-- ==== Sys2Proof/Machine/Supply.lean ====
section
/-! DEFINITION. Power states (R340 to R344), protective trips (R345), temperatures (R355), supply (R23, R357, R376), the
hold-up self-check (R379), and the in-service tests of the spindles (R363 to R365), with their rows. -/

namespace Sys2Proof.Machine

/-! ## Power states -/

/-- The power state changes (R342): LISTEN starts no transmission and lets one that has its
grant run out (log 126), and targets and role follow (R95, R267, R341). -/
def changePower (d : Dev) (new cause : Nat) : Dev :=
  let old := d.glb.power
  if old = new then d
  else
    let d := d.modGlb (fun g => { g with power := new })
    let d := report d evPowerChange (octets 1 old ++ octets 1 new ++ octets 1 cause)
    let unstarted (d : Dev) (n : Fin 4) : Dev :=
      match (d.spn.get n).tx with
      | some t => if t.granted then d else dropTx d n .uncounted
      | none => d
    let d := if new = 2 then each spindles unstarted d else d
    let d := each spindles atEndOfCell d
    if new = 1 then setRole d .hold false
    else if d.ply.role = .hold then setRole d .spare false
    else d

/-- A protective trip (R345): `thermal`, or the input trip. -/
def protectiveTrip (d : Dev) (thermal : Bool) : Dev :=
  let d := d.modGlb (fun g => { g with tripped := true, tripThermal := g.tripThermal || thermal,
                                       tripInput := g.tripInput || !thermal })
  let d := if thermal then d else report d evInputTrip []
  if d.glb.power = 2 ∨ d.glb.power = 3 then changePower d 1 (if thermal then 2 else 3) else d

/-- The first check of R343 that fails. -/
def powerRefused (d : Dev) (state wake : Nat) : Option Status :=
  let up := state == 2 || state == 3
  if 3 < state ∨ (state ≠ 0 ∧ wake ≠ 0) ∨ 604800 < wake then some .range
  else if up ∧ (d.evt.live evThermalTrip ∨ d.pwr.vhold < 36000) then some .state
  else if up ∧ (templateOk d = false ∨ d.img.act.isEmpty = false) then some .state
  else if state = 3 ∧ d.whl.hasAsn = false then some .time
  else none

/-- POWER_STATE (R343). -/
def doPowerState (th : Nat) (d : Dev) : Dev :=
  runThread d th (fun c => match c with | .powerState s w => some (s, w) | _ => none) fun d _ a =>
    match powerRefused d a.1 a.2 with
    | some st => finish d th st []
    | none =>
      let d := d.modGlb (fun g => { g with tripped := false, tripInput := false, tripThermal := false })
      let now := d.whl.time
      if a.1 = 0 then
        finish (d.modPwr (fun p => { p with offDue := some (p.wall + 50000000), wake := a.2 })) th .ok (octets 8 (now + 50000000))
      else finish (changePower d a.1 1) th .ok (octets 8 now)

def execPowerState (dt : Nat) (th : Nat) (s : State) : Host.Outcome State Fault Refusal := run dt (doPowerState th) s

/-- POWER_OFF_RAILS (R342): 50 ms after the thread is done, all rails but the logic rail go off. -/
def doPowerOffRails (d : Dev) : Dev :=
  match d.pwr.offDue with
  | none => d
  | some t =>
    if d.phase.ctrlRuns ∧ t ≤ d.pwr.wall then (railsOff d .off).modPwr (fun p => { p with offAt := some p.wall }) else d

def execPowerOffRails (dt : Nat) (s : State) : Host.Outcome State Fault Refusal := run dt doPowerOffRails s

/-- WAKE_ELAPSED (R344). -/
def doWakeElapsed (d : Dev) : Dev :=
  match d.pwr.offAt with
  | none => d
  | some t =>
    if d.phase = .off ∧ 0 < d.pwr.wake ∧ t + d.pwr.wake * 1000000000 ≤ d.pwr.wall then beginStart d 10 else d

def execWakeElapsed (dt : Nat) (s : State) : Host.Outcome State Fault Refusal := run dt doWakeElapsed s

/-! ## Measurements -/

/-- A self-test that runs continuously (R368): fail until it passes again, each failure reported once. -/
def selfTestLive (d : Dev) (b : Nat) (ok : Bool) : Dev :=
  let was := kgetD d.glb.selftest b 0
  if ok then d.modGlb (fun g => { g with selftest := ksetD g.selftest b 1 0 })
  else if was = 2 then d
  else selfTest d b 2

/-- A dwell of 500 ms, in ns (R349, R355). -/
def halfSecond : Nat := 500000000

/-- One die against one threshold, in 0.1 °C (R355). -/
def thermalWatch (d : Dev) (e i : Nat) (t theta : Int) : Dev :=
  watchDwell d e i (decide (theta ≤ t)) (decide (t ≤ theta - 40)) halfSecond halfSecond d.pwr.wall (octets 1 i)

/-- TEMPERATURE_SAMPLE (R23, R345, R355, R368). -/
def doTemperatureSample (t : Four Int) (paired : Bool) (d : Dev) : Dev :=
  if d.phase.ctrlRuns then
    let d := d.modPwr (fun p => { p with temps := t })
    let d := each spindles (fun d i =>
      let x := t.get i
      let d := thermalWatch (thermalWatch d evThermalWarn i.val x 1100) evThermalThrottle i.val x 1200
      let was := d.evt.liveAt evThermalTrip i.val
      let d := thermalWatch d evThermalTrip i.val x 1250
      if d.evt.liveAt evThermalTrip i.val ∧ was = false then protectiveTrip d true else d) d
    let spread := t.list.foldl max t.a - t.list.foldl min t.a
    let d := watchDwell d evDieTempSpread 0 (decide (300 < spread)) (decide (spread ≤ 260)) halfSecond halfSecond
      d.pwr.wall (octets 1 0)
    if d.phase.fwRuns then selfTestLive d 13 paired else d
  else d

def execTemperatureSample (dt : Nat) (t : Four Int) (paired : Bool) (s : State) : Host.Outcome State Fault Refusal :=
  run dt (doTemperatureSample t paired) s

/-- The rails of R19 in order: nominal, least and greatest, in mV. -/
def railLimits : List (Nat × Nat × Nat) :=
  [(800, 776, 824), (1100, 1067, 1133), (1800, 1746, 1854), (1800, 1710, 1890), (1100, 1045, 1155), (3300, 3135, 3465),
   (3300, 3135, 3465)]

/-- One rail against its tolerance (R23, R349). -/
def railWatch (d : Dev) (i v : Nat) (lim : Nat × Nat × Nat) : Dev :=
  let (nom, lo, hi) := lim
  let out := decide (v < lo) || decide (hi < v)
  let within := decide (100 * lo + nom ≤ 100 * v) && decide (100 * v + nom ≤ 100 * hi)
  watchDwell d evRailRange i out within 100000 halfSecond d.pwr.wall (octets 1 i)

/-- The input trip's dwell (R345): 10 ms without a break at or below 35.5 V, once for each such period. -/
def inputTrip (d : Dev) (vhold : Nat) : Dev :=
  if 35500 < vhold then d.modPwr (fun p => { p with lowSince := none, tripDone := false })
  else
    let since := d.pwr.lowSince.getD d.pwr.wall
    let d := d.modPwr (fun p => { p with lowSince := some since })
    if d.pwr.tripDone = false ∧ since + 10000000 ≤ d.pwr.wall then
      protectiveTrip (d.modPwr (fun p => { p with tripDone := true })) false
    else d

/-- PWRFAIL_N and its source (R357, R376): asserted at 34 V falling, released at 35 V rising. -/
def pwrfailWatch (d : Dev) (vhold : Nat) : Dev :=
  let fail := if vhold ≤ 34000 then true else if 35000 ≤ vhold then false else d.pwr.pwrfail
  watchIf (d.modPwr (fun p => { p with pwrfail := fail })) evPwrfail fail

/-- A stage fails: what it had to write to PRA_BANK stays unwritten, so VALID stays 0 (R329, R338). -/
def stageFail (d : Dev) (st : Status) : Dev :=
  match d.img.stage with
  | none => d
  | some g =>
    let d := refreshBanks (d.modImg (fun i => { i with stage := none, blocks := 0, last := st.num }))
    finish (report d evReelStageFail (octets 1 st.num)) g.th st []

/-- SUPPLY_MEASURE (R23, R329, R345, R357, R376, R379). -/
def doSupplyMeasure (vhold pin : Nat) (rails : List Nat) (d : Dev) : Dev :=
  if d.phase.ctrlRuns then
    let d := d.modPwr (fun p => { p with vhold := vhold, pin := pin,
                                         holdupV1 := if vhold < 38000 then none else p.holdupV1 })
    let d := each ((List.range 7).zip (rails.zip railLimits)) (fun d x => railWatch d (x.1 + 1) x.2.1 x.2.2) d
    let d := if d.phase.fwRuns then selfTestLive d 12 (!d.evt.live evRailRange) else d
    let d := inputTrip (pwrfailWatch d vhold) vhold
    if vhold < 40000 then stageFail d .supply else d
  else d

def execSupplyMeasure (dt : Nat) (vhold pin : Nat) (rails : List Nat) (s : State) : Host.Outcome State Fault Refusal :=
  run dt (doSupplyMeasure vhold pin rails) s

/-! ## Hold-up self-check (R379) -/

/-- HOLDUP_CHECK_START (R379): when it is due, VHOLD is at 40.0 V or more and PWRFAIL is clear. -/
def doHoldupCheckStart (v1 : Nat) (d : Dev) : Dev :=
  match d.pwr.holdupDue with
  | none => d
  | some t =>
    if d.phase = .up ∧ t ≤ d.pwr.wall ∧ 40000 ≤ v1 ∧ d.pwr.pwrfail = false ∧ d.pwr.holdupV1 = none then
      d.modPwr (fun p => { p with holdupV1 := some v1, holdupFrom := p.wall, holdupDue := some (t + 3600000000000) })
    else d

def execHoldupCheckStart (dt : Nat) (v1 : Nat) (s : State) : Host.Outcome State Fault Refusal :=
  run dt (doHoldupCheckStart v1) s

/-- C_est is 3,000 µF or more (R379), with V in mV and P in mW; the formula gives no value where VHOLD has not fallen, and
the outcome is then a free value. -/
def holdupPass (d : Dev) (v1 v2 p : Nat) : Bool × Dev :=
  if v2 < v1 then (decide (3000 * (v1 * v1 - v2 * v2) ≤ 2000000 * p), d)
  else let (r, d) := d.draw; (r.getLsbD 0, d)

/-- HOLDUP_CHECK_END (R368, R379): below 38.0 V the check is abandoned and the earlier result stands. -/
def doHoldupCheckEnd (v2 p : Nat) (d : Dev) : Dev :=
  match d.pwr.holdupV1 with
  | none => d
  | some v1 =>
    if v2 < 38000 then d.modPwr (fun p => { p with holdupV1 := none })
    else if d.pwr.wall < d.pwr.holdupFrom + 1000000 then d
    else
      let (ok, d) := holdupPass d v1 v2 p
      selfTest (d.modPwr (fun p => { p with holdupV1 := none, holdupPassed := ok })) 16 (if ok then 1 else 2)

def execHoldupCheckEnd (dt : Nat) (v2 p : Nat) (s : State) : Host.Outcome State Fault Refusal :=
  run dt (doHoldupCheckEnd v2 p) s

/-! ## In-service tests (R363 to R365) -/

/-- The operation codes of SPINDLE_TEST (R363). -/
def opReturn : Nat := 0
def opTest : Nat := 1
def opBypass : Nat := 2
def opUnbypass : Nat := 3

/-- Runs the SPINDLE_TEST of a thread when it names operation `op`; a spindle above 3 is out of range. -/
def spindleTest (d : Dev) (th op : Nat) (f : Dev → Fin 4 → Dev) : Dev :=
  runThread d th (fun c => match c with | .spindleTest n o => if o = op then some n else none | _ => none) fun d _ n =>
    match spindle? n with
    | none => finish d th .range []
    | some n => f d n

/-- The spindle is out of service, or is to be. -/
def Spn.outOfService (s : Spn) : Bool := s.oos != .none || s.oosPend.isSome

/-- TEST or BYPASS is refused (R363). -/
def testRefused (d : Dev) (n : Fin 4) (test : Bool) : Option Status :=
  let pserve := match d.ply.last with | some h => h.spn.getLsbD (8 * (3 - n.val) + 7) | none => false
  if (d.spn.get n).fitted = false ∨ (d.spn.get (bandMate n)).outOfService ∨ (test ∧ d.glb.power = 1) then some .state
  else if d.ply.role = .paired ∧ pserve = false then some .partner
  else none

/-- TEST and BYPASS wait for the end of the cell in progress (R364). -/
def askOos (d : Dev) (th : Nat) (n : Fin 4) (o : OutOfService) : Dev :=
  match testRefused d n (o == .test) with
  | some st => finish d th st []
  | none => atEndOfCell (d.modSpn n (fun s => { s with oosPend := some (o, th) })) n

/-- TEST (R364). -/
def doTest (th : Nat) (d : Dev) : Dev := spindleTest d th opTest fun d n => askOos d th n .test

def execTest (dt : Nat) (th : Nat) (s : State) : Host.Outcome State Fault Refusal := run dt (doTest th) s

/-- BYPASS (R365). -/
def doBypass (th : Nat) (d : Dev) : Dev := spindleTest d th opBypass fun d n => askOos d th n .bypass

def execBypass (dt : Nat) (th : Nat) (s : State) : Host.Outcome State Fault Refusal := run dt (doBypass th) s

/-- RETURN (R363, R364): outside TEST nothing changes. -/
def doReturnTest (th : Nat) (d : Dev) : Dev :=
  spindleTest d th opReturn fun d n =>
    if (d.spn.get n).oos = .test then
      let d := d.modSpn n (fun s => (({ s with oos := .none }.pendCal 5).settle d.whl.time).syncWires)
      finish (report d evSpnTest (octets 1 n.val ++ octets 1 opReturn)) th .ok []
    else finish d th .ok []

def execReturnTest (dt : Nat) (th : Nat) (s : State) : Host.Outcome State Fault Refusal := run dt (doReturnTest th) s

/-- UNBYPASS (R363, R365): outside BYPASS nothing changes. -/
def doUnbypass (th : Nat) (d : Dev) : Dev :=
  spindleTest d th opUnbypass fun d n =>
    if (d.spn.get n).oos = .bypass then
      let d := atEndOfCell (d.modSpn n (fun s => { s with oos := .none })) n
      finish (report d evSpnTest (octets 1 n.val ++ octets 1 opUnbypass)) th .ok []
    else finish d th .ok []

def execUnbypass (dt : Nat) (th : Nat) (s : State) : Host.Outcome State Fault Refusal := run dt (doUnbypass th) s

/-- SPINDLE_TEST_COMPLETE (R364, R368). -/
def doSpindleTestComplete (n : Fin 4) (r : TestResult) (d : Dev) : Dev :=
  match (d.spn.get n).testTh with
  | none => d
  | some th =>
    let d := d.modSpn n (fun s => { s with testTh := none })
    let d := selfTest d (8 + n.val) (if r.fail = 0 then 1 else 2)
    finish d th .ok (octets 1 r.pass.toNat ++ octets 1 r.fail.toNat ++ octets 2 (toTwos 16 r.noise) ++ octets 2 r.evm
      ++ octets 2 0)

def execSpindleTestComplete (dt : Nat) (n : Fin 4) (r : TestResult) (s : State) : Host.Outcome State Fault Refusal :=
  run dt (doSpindleTestComplete n r) s

end Sys2Proof.Machine
end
···
● **Work to be completed**
Among the entries above, the line containing "if d.pwr.tripDone = false", the line containing "def pwrfailWatch (d", and all lines between them are to be restated word for word; nothing else belongs in the reply.

● **Solution below**
    if d.pwr.tripDone = false ∧ since + 10000000 ≤ d.pwr.wall then
      protectiveTrip (d.modPwr (fun p => { p with tripDone := true })) false
    else d

/-- PWRFAIL_N and its source (R357, R376): asserted at 34 V falling, released at 35 V rising. -/
def pwrfailWatch (d : Dev) (vhold : Nat) : Dev :=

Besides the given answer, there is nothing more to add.